The other factor to which Krugman has turned in his attempt to explain today’s economic stagnation is the growth of monopoly power. Thus, referring to an account of the growing monopolization tendency by Barry Lyn and Philip Longman of the New American Foundation (Lynn is best known for his book, Cornered: The New Monopoly Capitalism and the Economics of Destruction), Krugman writes in “Robots and Robber Barons”: “Increasing business concentration could be an important factor in stagnating demand for labor, as corporations use thewir growing monopoly power to raise prices without passing the gains on to employees. ” In his December 9, 2012, blog post “Technology or Monopoly Power?” he explains that such monopoly power “could simultaneously raise the average rents to capital and reduce the return on investment as perceived by corporations, which would now take into account the negative effects of capital growth on their markups. So a rising-monopoly-power story would be one way to resolve the sweeping paradox” of stagnation coupled with “rapidly rising profits and low interest rates.” This could have come straight out of Michal Kalecki’s Selected Essays in the Dynamics of the Capitalist Economy (parts of which at least, judging from his latest book, End This Depression Now!, Krugman has been reading)-or even from the 2012 Monthly Review Press book by John Bellamy Foster and Robert W. McChesney, The Endless Crisis: How monopoly-Finance Capital Produces Stagnation and Upheaval from the USA to China, which includes statistical evidence on the monopolization tendency.
Krugman is not alone among leading mainstream economists in turning suddenly to growing inequality and monopoly power in order to explain today’s economic stagnation. Joseph Stiglitz’s 2012 book, The Price of Inequality, presents similar arguments. As he makes clear, the problem is that in the crisis “the share of wages” in the economy “has actually fallen,” while “many firms are making good profits”. Stiglitz devotes a whole chapter of his book to the “increased monopoly power in the United States.” He argues that this creates a “negative-sum game” whereby the giant, concentrated firms gain, while the economy as a whole loses. Likewise, Izabella Kaminska, an exceptionally astute reporter for the Financial Times blog, FT Alphaville, observed on December 27 in “In an Economy Not So Far, Far Away,” that “As Paul Krugman, the economist, argued, too much market power can easily end up raising average rent to capital while reducing the return on investment perceived by corporations. This notion resonates well with today’s crisis because it is consistent with the paradox of rapidly rising profits amidst low real interest rates, stagnant real wages and persistent unemployment. It also explains rising inequality.”
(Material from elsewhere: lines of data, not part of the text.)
/-! ## `setSch` -/

@[simp] theorem setSch_pending (s : State) (k : Nat) (x : Sched) : (s.setSch k x).pending = s.pending := rfl
@[simp] theorem setSch_part (s : State) (k : Nat) (x : Sched) : (s.setSch k x).part = s.part := rfl
@[simp] theorem setSch_clk (s : State) (k : Nat) (x : Sched) : (s.setSch k x).clk = s.clk := rfl
@[simp] theorem setSch_regs (s : State) (k : Nat) (x : Sched) : (s.setSch k x).regs = s.regs := rfl
@[simp] theorem setSch_act (s : State) (k : Nat) (x : Sched) : (s.setSch k x).act = s.act := rfl
@[simp] theorem setSch_cregs (s : State) (k : Nat) (x : Sched) : (s.setSch k x).cregs = s.cregs := rfl
@[simp] theorem setSch_cact (s : State) (k : Nat) (x : Sched) : (s.setSch k x).cact = s.cact := rfl
@[simp] theorem setSch_mem (s : State) (k : Nat) (x : Sched) : (s.setSch k x).mem = s.mem := rfl
@[simp] theorem setSch_nor (s : State) (k : Nat) (x : Sched) : (s.setSch k x).nor = s.nor := rfl
@[simp] theorem setSch_mram (s : State) (k : Nat) (x : Sched) : (s.setSch k x).mram = s.mram := rfl
@[simp] theorem setSch_fab (s : State) (k : Nat) (x : Sched) : (s.setSch k x).fab = s.fab := rfl
@[simp] theorem setSch_lanes (s : State) (k : Nat) (x : Sched) : (s.setSch k x).lanes = s.lanes := rfl
@[simp] theorem setSch_ctxs (s : State) (k : Nat) (x : Sched) : (s.setSch k x).ctxs = s.ctxs := rfl
@[simp] theorem setSch_cells (s : State) (k : Nat) (x : Sched) : (s.setSch k x).cells = s.cells := rfl
@[simp] theorem setSch_mods (s : State) (k : Nat) (x : Sched) : (s.setSch k x).mods = s.mods := rfl
@[simp] theorem setSch_cores (s : State) (k : Nat) (x : Sched) : (s.setSch k x).cores = s.cores := rfl
@[simp] theorem setSch_fz (s : State) (k : Nat) (x : Sched) : (s.setSch k x).fz = s.fz := rfl
@[simp] theorem setSch_frozen (s : State) (k : Nat) (x : Sched) : (s.setSch k x).frozen = s.frozen := rfl
@[simp] theorem setSch_sched (s : State) (k : Nat) (x : Sched) : (s.setSch k x).sched = Tab.put s.sched k x := rfl
@[simp] theorem setSch_fc (s : State) (k : Nat) (x : Sched) : (s.setSch k x).fc = s.fc := rfl
@[simp] theorem setSch_ads (s : State) (k : Nat) (x : Sched) : (s.setSch k x).ads = s.ads := rfl
@[simp] theorem setSch_laws (s : State) (k : Nat) (x : Sched) : (s.setSch k x).laws = s.laws := rfl
@[simp] theorem setSch_eth (s : State) (k : Nat) (x : Sched) : (s.setSch k x).eth = s.eth := rfl
@[simp] theorem setSch_dmas (s : State) (k : Nat) (x : Sched) : (s.setSch k x).dmas = s.dmas := rfl
@[simp] theorem setSch_acq (s : State) (k : Nat) (x : Sched) : (s.setSch k x).acq = s.acq := rfl
@[simp] theorem setSch_alm (s : State) (k : Nat) (x : Sched) : (s.setSch k x).alm = s.alm := rfl
@[simp] theorem setSch_pair (s : State) (k : Nat) (x : Sched) : (s.setSch k x).pair = s.pair := rfl
@[simp] theorem setSch_saf (s : State) (k : Nat) (x : Sched) : (s.setSch k x).saf = s.saf := rfl
@[simp] theorem setSch_mtr (s : State) (k : Nat) (x : Sched) : (s.setSch k x).mtr = s.mtr := rfl
@[simp] theorem setSch_sec (s : State) (k : Nat) (x : Sched) : (s.setSch k x).sec = s.sec := rfl
@[simp] theorem setSch_pwr (s : State) (k : Nat) (x : Sched) : (s.setSch k x).pwr = s.pwr := rfl
@[simp] theorem setSch_txHold (s : State) (k : Nat) (x : Sched) : (s.setSch k x).txHold = s.txHold := rfl
@[simp] theorem setSch_rom (s : State) (k : Nat) (x : Sched) : (s.setSch k x).rom = s.rom := rfl
@[simp] theorem setSch_fresh (s : State) (k : Nat) (x : Sched) : (s.setSch k x).fresh = s.fresh := rfl

/-! ## `modDma` -/

@[simp] theorem modDma_pending (s : State) (k c : Nat) (g : DmaCh → DmaCh) : (s.modDma k c g).pending = s.pending := rfl
@[simp] theorem modDma_part (s : State) (k c : Nat) (g : DmaCh → DmaCh) : (s.modDma k c g).part = s.part := rfl
@[simp] theorem modDma_clk (s : State) (k c : Nat) (g : DmaCh → DmaCh) : (s.modDma k c g).clk = s.clk := rfl
@[simp] theorem modDma_regs (s : State) (k c : Nat) (g : DmaCh → DmaCh) : (s.modDma k c g).regs = s.regs := rfl
@[simp] theorem modDma_act (s : State) (k c : Nat) (g : DmaCh → DmaCh) : (s.modDma k c g).act = s.act := rfl
@[simp] theorem modDma_cregs (s : State) (k c : Nat) (g : DmaCh → DmaCh) : (s.modDma k c g).cregs = s.cregs := rfl
@[simp] theorem modDma_cact (s : State) (k c : Nat) (g : DmaCh → DmaCh) : (s.modDma k c g).cact = s.cact := rfl
@[simp] theorem modDma_mem (s : State) (k c : Nat) (g : DmaCh → DmaCh) : (s.modDma k c g).mem = s.mem := rfl
@[simp] theorem modDma_nor (s : State) (k c : Nat) (g : DmaCh → DmaCh) : (s.modDma k c g).nor = s.nor := rfl
@[simp] theorem modDma_mram (s : State) (k c : Nat) (g : DmaCh → DmaCh) : (s.modDma k c g).mram = s.mram := rfl
@[simp] theorem modDma_fab (s : State) (k c : Nat) (g : DmaCh → DmaCh) : (s.modDma k c g).fab = s.fab := rfl
@[simp] theorem modDma_lanes (s : State) (k c : Nat) (g : DmaCh → DmaCh) : (s.modDma k c g).lanes = s.lanes := rfl
@[simp] theorem modDma_ctxs (s : State) (k c : Nat) (g : DmaCh → DmaCh) : (s.modDma k c g).ctxs = s.ctxs := rfl
@[simp] theorem modDma_cells (s : State) (k c : Nat) (g : DmaCh → DmaCh) : (s.modDma k c g).cells = s.cells := rfl
@[simp] theorem modDma_mods (s : State) (k c : Nat) (g : DmaCh → DmaCh) : (s.modDma k c g).mods = s.mods := rfl
@[simp] theorem modDma_cores (s : State) (k c : Nat) (g : DmaCh → DmaCh) : (s.modDma k c g).cores = s.cores := rfl
@[simp] theorem modDma_fz (s : State) (k c : Nat) (g : DmaCh → DmaCh) : (s.modDma k c g).fz = s.fz := rfl
@[simp] theorem modDma_frozen (s : State) (k c : Nat) (g : DmaCh → DmaCh) : (s.modDma k c g).frozen = s.frozen := rfl
@[simp] theorem modDma_sched (s : State) (k c : Nat) (g : DmaCh → DmaCh) : (s.modDma k c g).sched = s.sched := rfl
@[simp] theorem modDma_fc (s : State) (k c : Nat) (g : DmaCh → DmaCh) : (s.modDma k c g).fc = s.fc := rfl
@[simp] theorem modDma_ads (s : State) (k c : Nat) (g : DmaCh → DmaCh) : (s.modDma k c g).ads = s.ads := rfl
@[simp] theorem modDma_laws (s : State) (k c : Nat) (g : DmaCh → DmaCh) : (s.modDma k c g).laws = s.laws := rfl
@[simp] theorem modDma_eth (s : State) (k c : Nat) (g : DmaCh → DmaCh) : (s.modDma k c g).eth = s.eth := rfl
@[simp] theorem modDma_dmas (s : State) (k c : Nat) (g : DmaCh → DmaCh) : (s.modDma k c g).dmas = Tab.put s.dmas (16 * k + c) (g (s.dma k c)) := rfl
@[simp] theorem modDma_acq (s : State) (k c : Nat) (g : DmaCh → DmaCh) : (s.modDma k c g).acq = s.acq := rfl
@[simp] theorem modDma_alm (s : State) (k c : Nat) (g : DmaCh → DmaCh) : (s.modDma k c g).alm = s.alm := rfl
@[simp] theorem modDma_pair (s : State) (k c : Nat) (g : DmaCh → DmaCh) : (s.modDma k c g).pair = s.pair := rfl
@[simp] theorem modDma_saf (s : State) (k c : Nat) (g : DmaCh → DmaCh) : (s.modDma k c g).saf = s.saf := rfl
@[simp] theorem modDma_mtr (s : State) (k c : Nat) (g : DmaCh → DmaCh) : (s.modDma k c g).mtr = s.mtr := rfl
@[simp] theorem modDma_sec (s : State) (k c : Nat) (g : DmaCh → DmaCh) : (s.modDma k c g).sec = s.sec := rfl
@[simp] theorem modDma_pwr (s : State) (k c : Nat) (g : DmaCh → DmaCh) : (s.modDma k c g).pwr = s.pwr := rfl
@[simp] theorem modDma_txHold (s : State) (k c : Nat) (g : DmaCh → DmaCh) : (s.modDma k c g).txHold = s.txHold := rfl
@[simp] theorem modDma_rom (s : State) (k c : Nat) (g : DmaCh → DmaCh) : (s.modDma k c g).rom = s.rom := rfl
@[simp] theorem modDma_fresh (s : State) (k c : Nat) (g : DmaCh → DmaCh) : (s.modDma k c g).fresh = s.fresh := rfl

/-! ## `modEth` -/

@[simp] theorem modEth_pending (s : State) (g : EthSt → EthSt) : (s.modEth g).pending = s.pending := rfl
@[simp] theorem modEth_part (s : State) (g : EthSt → EthSt) : (s.modEth g).part = s.part := rfl
@[simp] theorem modEth_clk (s : State) (g : EthSt → EthSt) : (s.modEth g).clk = s.clk := rfl
@[simp] theorem modEth_regs (s : State) (g : EthSt → EthSt) : (s.modEth g).regs = s.regs := rfl
@[simp] theorem modEth_act (s : State) (g : EthSt → EthSt) : (s.modEth g).act = s.act := rfl
@[simp] theorem modEth_cregs (s : State) (g : EthSt → EthSt) : (s.modEth g).cregs = s.cregs := rfl
@[simp] theorem modEth_cact (s : State) (g : EthSt → EthSt) : (s.modEth g).cact = s.cact := rfl
@[simp] theorem modEth_mem (s : State) (g : EthSt → EthSt) : (s.modEth g).mem = s.mem := rfl
@[simp] theorem modEth_nor (s : State) (g : EthSt → EthSt) : (s.modEth g).nor = s.nor := rfl
@[simp] theorem modEth_mram (s : State) (g : EthSt → EthSt) : (s.modEth g).mram = s.mram := rfl
@[simp] theorem modEth_fab (s : State) (g : EthSt → EthSt) : (s.modEth g).fab = s.fab := rfl
@[simp] theorem modEth_lanes (s : State) (g : EthSt → EthSt) : (s.modEth g).lanes = s.lanes := rfl
@[simp] theorem modEth_ctxs (s : State) (g : EthSt → EthSt) : (s.modEth g).ctxs = s.ctxs := rfl
@[simp] theorem modEth_cells (s : State) (g : EthSt → EthSt) : (s.modEth g).cells = s.cells := rfl
@[simp] theorem modEth_mods (s : State) (g : EthSt → EthSt) : (s.modEth g).mods = s.mods := rfl
@[simp] theorem modEth_cores (s : State) (g : EthSt → EthSt) : (s.modEth g).cores = s.cores := rfl
@[simp] theorem modEth_fz (s : State) (g : EthSt → EthSt) : (s.modEth g).fz = s.fz := rfl
@[simp] theorem modEth_frozen (s : State) (g : EthSt → EthSt) : (s.modEth g).frozen = s.frozen := rfl
@[simp] theorem modEth_sched (s : State) (g : EthSt → EthSt) : (s.modEth g).sched = s.sched := rfl
@[simp] theorem modEth_fc (s : State) (g : EthSt → EthSt) : (s.modEth g).fc = s.fc := rfl
@[simp] theorem modEth_ads (s : State) (g : EthSt → EthSt) : (s.modEth g).ads = s.ads := rfl
@[simp] theorem modEth_laws (s : State) (g : EthSt → EthSt) : (s.modEth g).laws = s.laws := rfl
@[simp] theorem modEth_eth (s : State) (g : EthSt → EthSt) : (s.modEth g).eth = g s.eth := rfl
@[simp] theorem modEth_dmas (s : State) (g : EthSt → EthSt) : (s.modEth g).dmas = s.dmas := rfl
@[simp] theorem modEth_acq (s : State) (g : EthSt → EthSt) : (s.modEth g).acq = s.acq := rfl
@[simp] theorem modEth_alm (s : State) (g : EthSt → EthSt) : (s.modEth g).alm = s.alm := rfl
@[simp] theorem modEth_pair (s : State) (g : EthSt → EthSt) : (s.modEth g).pair = s.pair := rfl
@[simp] theorem modEth_saf (s : State) (g : EthSt → EthSt) : (s.modEth g).saf = s.saf := rfl
@[simp] theorem modEth_mtr (s : State) (g : EthSt → EthSt) : (s.modEth g).mtr = s.mtr := rfl
@[simp] theorem modEth_sec (s : State) (g : EthSt → EthSt) : (s.modEth g).sec = s.sec := rfl
@[simp] theorem modEth_pwr (s : State) (g : EthSt → EthSt) : (s.modEth g).pwr = s.pwr := rfl
@[simp] theorem modEth_txHold (s : State) (g : EthSt → EthSt) : (s.modEth g).txHold = s.txHold := rfl
@[simp] theorem modEth_rom (s : State) (g : EthSt → EthSt) : (s.modEth g).rom = s.rom := rfl
@[simp] theorem modEth_fresh (s : State) (g : EthSt → EthSt) : (s.modEth g).fresh = s.fresh := rfl

/-! ## `modPair` -/

@[simp] theorem modPair_pending (s : State) (g : PairSt → PairSt) : (s.modPair g).pending = s.pending := rfl
@[simp] theorem modPair_part (s : State) (g : PairSt → PairSt) : (s.modPair g).part = s.part := rfl
@[simp] theorem modPair_clk (s : State) (g : PairSt → PairSt) : (s.modPair g).clk = s.clk := rfl
@[simp] theorem modPair_regs (s : State) (g : PairSt → PairSt) : (s.modPair g).regs = s.regs := rfl
@[simp] theorem modPair_act (s : State) (g : PairSt → PairSt) : (s.modPair g).act = s.act := rfl
@[simp] theorem modPair_cregs (s : State) (g : PairSt → PairSt) : (s.modPair g).cregs = s.cregs := rfl
@[simp] theorem modPair_cact (s : State) (g : PairSt → PairSt) : (s.modPair g).cact = s.cact := rfl
@[simp] theorem modPair_mem (s : State) (g : PairSt → PairSt) : (s.modPair g).mem = s.mem := rfl
@[simp] theorem modPair_nor (s : State) (g : PairSt → PairSt) : (s.modPair g).nor = s.nor := rfl
@[simp] theorem modPair_mram (s : State) (g : PairSt → PairSt) : (s.modPair g).mram = s.mram := rfl
@[simp] theorem modPair_fab (s : State) (g : PairSt → PairSt) : (s.modPair g).fab = s.fab := rfl
@[simp] theorem modPair_lanes (s : State) (g : PairSt → PairSt) : (s.modPair g).lanes = s.lanes := rfl
@[simp] theorem modPair_ctxs (s : State) (g : PairSt → PairSt) : (s.modPair g).ctxs = s.ctxs := rfl
@[simp] theorem modPair_cells (s : State) (g : PairSt → PairSt) : (s.modPair g).cells = s.cells := rfl
@[simp] theorem modPair_mods (s : State) (g : PairSt → PairSt) : (s.modPair g).mods = s.mods := rfl
@[simp] theorem modPair_cores (s : State) (g : PairSt → PairSt) : (s.modPair g).cores = s.cores := rfl
@[simp] theorem modPair_fz (s : State) (g : PairSt → PairSt) : (s.modPair g).fz = s.fz := rfl
@[simp] theorem modPair_frozen (s : State) (g : PairSt → PairSt) : (s.modPair g).frozen = s.frozen := rfl
@[simp] theorem modPair_sched (s : State) (g : PairSt → PairSt) : (s.modPair g).sched = s.sched := rfl
@[simp] theorem modPair_fc (s : State) (g : PairSt → PairSt) : (s.modPair g).fc = s.fc := rfl
@[simp] theorem modPair_ads (s : State) (g : PairSt → PairSt) : (s.modPair g).ads = s.ads := rfl
@[simp] theorem modPair_laws (s : State) (g : PairSt → PairSt) : (s.modPair g).laws = s.laws := rfl
@[simp] theorem modPair_eth (s : State) (g : PairSt → PairSt) : (s.modPair g).eth = s.eth := rfl
@[simp] theorem modPair_dmas (s : State) (g : PairSt → PairSt) : (s.modPair g).dmas = s.dmas := rfl
@[simp] theorem modPair_acq (s : State) (g : PairSt → PairSt) : (s.modPair g).acq = s.acq := rfl
@[simp] theorem modPair_alm (s : State) (g : PairSt → PairSt) : (s.modPair g).alm = s.alm := rfl
@[simp] theorem modPair_pair (s : State) (g : PairSt → PairSt) : (s.modPair g).pair = g s.pair := rfl
@[simp] theorem modPair_saf (s : State) (g : PairSt → PairSt) : (s.modPair g).saf = s.saf := rfl
@[simp] theorem modPair_mtr (s : State) (g : PairSt → PairSt) : (s.modPair g).mtr = s.mtr := rfl
@[simp] theorem modPair_sec (s : State) (g : PairSt → PairSt) : (s.modPair g).sec = s.sec := rfl
@[simp] theorem modPair_pwr (s : State) (g : PairSt → PairSt) : (s.modPair g).pwr = s.pwr := rfl
@[simp] theorem modPair_txHold (s : State) (g : PairSt → PairSt) : (s.modPair g).txHold = s.txHold := rfl
@[simp] theorem modPair_rom (s : State) (g : PairSt → PairSt) : (s.modPair g).rom = s.rom := rfl
@[simp] theorem modPair_fresh (s : State) (g : PairSt → PairSt) : (s.modPair g).fresh = s.fresh := rfl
Of course mainstream economists are a long way from seeing problems in their full historical dimensions, or from recognizing that both the capital-labor problem and monopoly power are endemic to capitalist development. For Stiglitz, as he explains at the end of his book, the issue is simply one of the revivals of antitrust, government regulation of the economy, and progressive income distribution. There seems to be no real inkling that the conflict between labor and capital extends to the class bias of the capitalist state. Barring this sharpest kind of class struggle, What Atiglitz suggests in the way of reform is unimaginable. And even with it, we cannot be certain much would change within the system. We no longer live in that special period of the post-Second World War US welfare state and European social democracy, in which the existence of the Soviet Union and attempted alternatives in the third world, coupled with an exceptional prosperity, pushed the West toward meaningful reform. Instead we live in an era of neoliberal globalization and financialization, which have pushed the world in a regressive direction. Such structural problems as growing class inequality and rising monopoly power are, moreover, inherent tendencies of capitalism as a system. They will end only with the end of capitalism itself.